Read Across America

Read+Across+America

Last week Brookside Elementary hosted adults and students from the community to celebrate Read Across America, an annual event that occurs on March 2nd. Besides hosting people to read various books during the day, Brookside also participates in One Book One School, where the whole school reads one book and hosts various book-related events.

This year Brookside is reading two books. One is a shorter picture book called Just Ask by Sonia Sotomayor and Illustrated by Rafael López, and the other is called A Boy Named Bat by Elana K Arnold and illustrated by Charles Santoso. The summaries of the books are as follows.

Just Ask

“Feeling different, especially as a kid, can be tough. But in the same way that different types of plants and flowers make a garden more beautiful and enjoyable, different types of people make our world more vibrant and wonderful.

In Just Ask, United States Supreme Court Justice Sonia Sotomayor celebrates the different abilities kids (and people of all ages) have. Using her own experience as a child who was diagnosed with diabetes, Justice Sotomayor writes about children with all sorts of challenges—and looks at the special powers those kids have as well. As the kids work together to build a community garden, asking questions of each other along the way, this book encourages readers to do the same: When we come across someone who is different from us but we’re not sure why, all we have to do is Just Ask.”

A Boy Called Bat 

“For Bixby Alexander Tam (nicknamed Bat), life tends to be full of surprises—some of them good, some not so good. Today, though, is a good-surprise day. Bat’s mom, a veterinarian, has brought home a baby skunk, which she needs to take care of until she can hand him over to a wild-animal shelter.

But the minute Bat meets the kit, he knows they belong together. And he’s got one month to show his mom that a baby skunk might just make a pretty terrific pet.”

 

Here is my interview with Library Media Specialist Audra Good.

Hello, what’s your name?

Audra. Good. Nice to meet you. And I’m the library media specialist.

What. dose it mean for you to have Read Across America back in full swing?

It’s really special for us to be able to bring the whole event back to the way we ran it pre-COVID. Because it’s really a community building event, we can bring in guest readers and have some very important visitors. And also it’s just the sense of community that an assembly in person is important to our school, the kids are so excited, we think that the entire event will kick off our one book [one school]. And it’ ‘ll be very exciting for us,

So I know you’re reading the book, A Boy Named Bat what are your plans to immerse the students into that book?

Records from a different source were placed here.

-- ==== Sys2Proof/Machine/Measure.lean ====
section
/-! DEFINITION. Measurement, window monitors, capture units and thermal sensing (chapter 03). -/
namespace Sys2Proof.Machine

/-- A change of the measurement registers. -/
def setMsr (f : Msr → Msr) (s : State) : State := { s with msr := f s.msr }

/-- to_point of R85. -/
def toPoint (code offset gain : Int) : Int := sat32 (shrRhe ((code - offset) * gain) 16)

/-- A fast converter that the degraded-block set leaves usable (R108). -/
def State.fastUsable (s : State) (conv : Nat) : Bool := !bvGet s.mem.degraded (36 + conv)

/-- A slow converter that the degraded-block set leaves usable (R108). -/
def State.slowUsable (s : State) (conv : Nat) : Bool := !bvGet s.mem.degraded (44 + conv)

/-- FAST_CONVERSION: the converter's next scheduled conversion of the running period, in order of position (R76, R77). -/
def execFastConversion (conv entry : Nat) (code : Int) (s : State) : Out :=
  whenTime (decide (conv < 8) && s.fastUsable conv && (s.slotsDue conv s.tim.periods)[s.msr.slotNext.get conv]? = some entry) s fun s =>
    let ch := 4 * conv + (s.cfg.slots.get (16 * conv + entry)).channel % 4
    let f := fun c : FastCh => { c with codes := c.codes ++ [satS 16 code] }
    setMsr (fun m => { m with fast := m.fast.modify ch f, slotNext := m.slotNext.put conv (m.slotNext.get conv + 1) }) s

/-- The channel at a place of a slow converter's scan list, places running on through the list. -/
def State.scanChan (s : State) (conv pos : Nat) : Nat :=
  let l := s.cfg.scan.get conv
  nth l (pos % max 1 l.length)

/-- SLOW_CONVERSION_COMPLETE: the conversion that runs on from the last tick is a sample of this one; any other is a sample
of the next (R82 to R84). -/
def execSlowConversionComplete (conv : Nat) (code : Int) (s : State) : Out :=
  let more := decide (s.msr.slowDone.get conv < s.cfg.slowPerTick)
  whenTime (decide (conv < 2) && s.slowUsable conv && !(s.cfg.scan.get conv).isEmpty &&
      ((s.msr.slowRun.get conv).isSome || more)) s fun s =>
    let c := clampI 0 262143 code
    match s.msr.slowRun.get conv with
    | some ch =>
      let f := fun x : SlowCh => { x with due := some c }
      setMsr (fun m => { m with slow := m.slow.modify ch f, slowRun := m.slowRun.put conv none }) s
    | none =>
      let ch := s.scanChan conv (s.msr.scanPos.get conv)
      let f := fun x : SlowCh => { x with pend := some c }
      setMsr (fun m => { m with
        slow := m.slow.modify ch f
        scanPos := m.scanPos.put conv ((m.scanPos.get conv + 1) % max 1 (s.cfg.scan.get conv).length)
        slowDone := m.slowDone.put conv (m.slowDone.get conv + 1) }) s
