-- ==== Sys2Proof/Machine/Tie.lean ====
section
/-! DEFINITION. The rack tie: the Irler link, the marker, the policy machine, matching, release and resumption (chapter 14). -/
namespace Sys2Proof.Machine

/-- A change of one tie port. -/
def setTie (p : Nat) (f : TiePort → TiePort) (s : State) : State :=
  { s with tie := { s.tie with ports := s.tie.ports.modify p f } }

/-- A tie port. -/
def State.tiePort (s : State) (p : Nat) : TiePort := s.tie.ports.get p

/-- The channel of a tie port. -/
def tieChan (p : Nat) : Nat := 52 + p

/-- The state of the port's channel. -/
def State.tieCh (s : State) (p : Nat) : Channel := s.chan (tieChan p)

/-- Own bus of a tie port, mV: its SNSP sample (R265). -/
def State.tieBus (s : State) (p : Nat) : Int := codeMv (s.tieCh p).snsp

/-- The tie is closed: its channel is, under an agreement or an adoption. -/
def State.tieShut (s : State) (p : Nat) : Bool :=
  (s.tieCh p).st = .on && ((s.tiePort p).st = .closed || (s.tiePort p).st = .silent)

/-- Role in a header: 0 IDLE, 1 SUPPLY, 2 DRAW (R400). -/
def TiePort.role (x : TiePort) : Nat :=
  match x.st with
  | .offering | .precharge => 1
  | .requesting | .matching => 2
  | .closed => if x.offered then 1 else 2
  | _ => 0

/-! ### The Irler link (R392 to R397) -/

/-- A message is called for: it takes the port's next ID and waits its turn (R395). -/
def irlerSend (p typ : Nat) (payload : List Byte) (s : State) : State :=
  setTie p (fun x => { x with
    txq := x.txq ++ [{ typ := typ, ident := x.nextId, role := x.role, marker := typ = 0x1E, payload := payload }]
    nextId := (x.nextId + 1) % 256 }) s

/-- HELLO (Table 14.2). -/
def sendHello (resume : Bool) (p : Nat) (s : State) : State :=
  let x := s.tiePort p
  let flags := b2n resume + 2 * b2n x.supplyEn + 4 * b2n (decide ((s.tieCh p).st = .on))
  irlerSend p 0x01 (leBytes 2 s.cfg.rackOrdinal ++ leBytes 1 flags ++ leBytes 1 x.role ++ leInt 4 x.agreed ++
    leBytes 2 (s.cfg.ties.get p).lease ++ leBytes 2 0) s

/-- MARKER_READ; the read interval starts over (R398). -/
def sendMarkerRead (p : Nat) (s : State) : State := irlerSend p 0x1E [] (setTie p (fun x => { x with markerAge := 0 }) s)

/-- REFUSE (Table 14.2), with its fault where Table 14.4 raises it. -/
def sendRefuse (p reason : Nat) (s : State) : State := irlerSend p 0x05 (leBytes 1 reason ++ leBytes 3 0) s

/-- RELEASE (Table 14.2). -/
def sendRelease (p reason : Nat) (s : State) : State := irlerSend p 0x0A (leBytes 1 reason ++ leBytes 3 0) s

/-- The port takes messages in: it is in use, its cable is present and the device is in control. -/
def State.irlerIn (s : State) (p : Nat) : Bool :=
  decide (p < 2) && s.drives && !s.sys.crucible && (s.tiePort p).portEn && (s.tiePort p).st ≠ .detached

/-- A valid message from the far end: it is heard, the CRC excursion ends, and an ACK carries its ID; a repeat of the last one is
acknowledged again and not taken in a second time (R393 to R395, R397). -/
def irlerTake (p typ ident : Nat) (payload : List Byte) (s : State) : Out :=
  whenTime (s.irlerIn p) s fun s =>
    let s1 := endOnce kIrlerCrc p (setTie p (fun x => { x with heard := 0, quiet := false, ackTx := some ident }) s)
    if (s.tiePort p).lastIn = some (typ, ident) then s1
    else setTie p (fun x => { x with
      lastIn := some (typ, ident), intake := x.intake ++ [{ typ := typ, ident := ident, payload := payload }] }) s1

/-- IRLER_ACK: the message in flight is done with (R394, R395). -/
def execIrlerAck (port ident : Nat) (s : State) : Out :=
  whenTime (s.irlerIn port) s fun s =>
    let s1 := endOnce kIrlerCrc port (setTie port (fun x => { x with heard := 0, quiet := false }) s)
    match (s.tiePort port).txq with
    | m :: rest =>
      if (s.tiePort port).sending && m.ident = ident && m.typ ≠ 0x1E then
        setTie port (fun x => { x with txq := rest, sending := false, repeats := 0 }) s1
      else s1
    | [] => s1

/-- IRLER_HELLO (Table 14.2). -/
def execIrlerHello (port ident ordinal : Nat) (flags : Byte) (role agreed lease : Nat) (s : State) : Out :=
  irlerTake port 0x01 ident (leBytes 2 ordinal ++ [flags] ++ leBytes 1 role ++ leBytes 4 agreed ++ leBytes 2 lease ++ leBytes 2 0) s

/-- IRLER_REQUEST (Table 14.2). -/
def execIrlerRequest (port ident : Nat) (swap : Bool) (power bus : Nat) (s : State) : Out :=
  irlerTake port 0x02 ident (leBytes 1 (b2n swap) ++ leBytes 3 0 ++ leBytes 4 power ++ leBytes 4 bus) s

/-- IRLER_OFFER (Table 14.2). -/
def execIrlerOffer (port ident power lease bus : Nat) (s : State) : Out :=
  irlerTake port 0x03 ident (leBytes 4 power ++ leBytes 2 lease ++ leBytes 2 0 ++ leBytes 4 bus) s

/-- IRLER_ACCEPT (Table 14.2). -/
def execIrlerAccept (port ident power bus : Nat) (s : State) : Out :=
  irlerTake port 0x04 ident (leBytes 4 power ++ leBytes 4 bus) s

/-- IRLER_REFUSE (Table 14.2). -/
def execIrlerRefuse (port ident reason : Nat) (s : State) : Out :=
  irlerTake port 0x05 ident (leBytes 1 reason ++ leBytes 3 0) s

/-- IRLER_COLLISION (Table 14.2). -/
def execIrlerCollision (port ident winner : Nat) (s : State) : Out :=
  irlerTake port 0x06 ident (leBytes 2 winner ++ leBytes 2 0) s

/-- IRLER_MATCH (Table 14.2). -/
def execIrlerMatch (port ident bus : Nat) (s : State) : Out := irlerTake port 0x07 ident (leBytes 4 bus) s

/-- IRLER_CLOSED (Table 14.2). -/
def execIrlerClosed (port ident power : Nat) (s : State) : Out := irlerTake port 0x08 ident (leBytes 4 power) s

/-- IRLER_RENEW (Table 14.2). -/
def execIrlerRenew (port ident power lease : Nat) (s : State) : Out :=
  irlerTake port 0x09 ident (leBytes 4 power ++ leBytes 2 lease ++ leBytes 2 0) s

/-- IRLER_RELEASE (Table 14.2). -/
def execIrlerRelease (port ident reason : Nat) (s : State) : Out :=
  irlerTake port 0x0A ident (leBytes 1 reason ++ leBytes 3 0) s

/-- IRLER_MARKER_DATA: the marker answers a MARKER_READ with its ID; for a silent far end it is the fallback (R394, R398,
R399). -/
def execIrlerMarkerData (port ident rated length : Nat) (temp : Int) (identity : Nat) (s : State) : Out :=
  whenTime (s.irlerIn port) s fun s =>
    let x := s.tiePort port
    let mine := x.sending && (match x.txq with | m :: _ => m.typ = 0x1E && m.ident = ident | [] => false)
    if !mine then s
    else
      let s1 := endOnce kIrlerCrc port (setTie port (fun x => { x with
        txq := x.txq.drop 1, sending := false, repeats := 0, markerWait := false, markerMa := some rated, markerT := temp
        markerData := leBytes 4 rated ++ leBytes 2 length ++ leInt 2 temp ++ leBytes 4 identity }) s)
      if x.markerWait then raise kMarkerFallback port 0 (setTie port (fun x => { x with st := .silent }) s1) else s1

/-- IRLER_CRC: discarded without an ACK, raised once per excursion (R393). -/
def execIrlerCrc (port : Nat) (s : State) : Out :=
  whenTime (s.irlerIn port) s fun s => raiseOnce kIrlerCrc port 0 (setTie port (fun x => { x with nCrc := inc32 x.nCrc }) s)

/-- IRLER_SEND_START: after the idle wait the oldest message starts (R395). -/
def execIrlerSendStart (port : Nat) (s : State) : Out :=
  let x := s.tiePort port
  whenTime (s.irlerIn port && !x.txq.isEmpty && !x.sending && !x.backoff) s
    (setTie port fun x => { x with sending := true })

/-- IRLER_RETRANSMIT: no ACK in time; after three repeats the message is abandoned, and a marker that stays silent leaves the
port in LINKING (R395, R399). -/
def execIrlerRetransmit (port : Nat) (s : State) : Out :=
  let x := s.tiePort port
  whenTime (s.irlerIn port && x.sending) s fun s =>
    if x.repeats < 3 then setTie port (fun x => { x with repeats := x.repeats + 1, nRepeat := inc32 x.nRepeat }) s
    else
      let lost := x.markerWait && (match x.txq with | m :: _ => m.typ = 0x1E | [] => false)
      raise kIrlerNoAck port 0 (setTie port (fun x => { x with
        txq := x.txq.drop 1, sending := false, repeats := 0, markerWait := x.markerWait && !lost
        st := if lost then .linking else x.st }) s)

/-- IRLER_LINE_COLLISION: the transmitter stops at once; no repeat is counted (R396). -/
def execIrlerLineCollision (port : Nat) (s : State) : Out :=
  whenTime (s.irlerIn port && (s.tiePort port).sending && !(s.tiePort port).backoff) s
    (setTie port fun x => { x with sending := false, backoff := true, nColl := inc32 x.nColl })

/-- IRLER_BACKOFF_END: the message is sent again (R396). -/
def execIrlerBackoffEnd (port : Nat) (s : State) : Out :=
  whenTime (s.irlerIn port && (s.tiePort port).backoff) s
    (setTie port fun x => { x with backoff := false, sending := !x.txq.isEmpty })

So we have a lot of activities that the teachers have been provided to incorporate into their instruction throughout the month, we have a mascot that will visit the classrooms. But this book is also about a student on the autism spectrum. And we’re going to have different sensory activities and ideas for the classes to do also, our finale will have events, some stations, like we’re gonna have some sensory stations and really have a whole night about inclusivity. And celebrating our differences.

You’re also reading a picture book but the name escapes me what is it called?

Just Ask. And it was written by Sonia Sotomayor. And it’s illustrated by Raphael Lopez. And each page of that book has a different child with a different disability. So it’s also going to teach empathy in our classrooms.

So is the goal of these books to teach empathy?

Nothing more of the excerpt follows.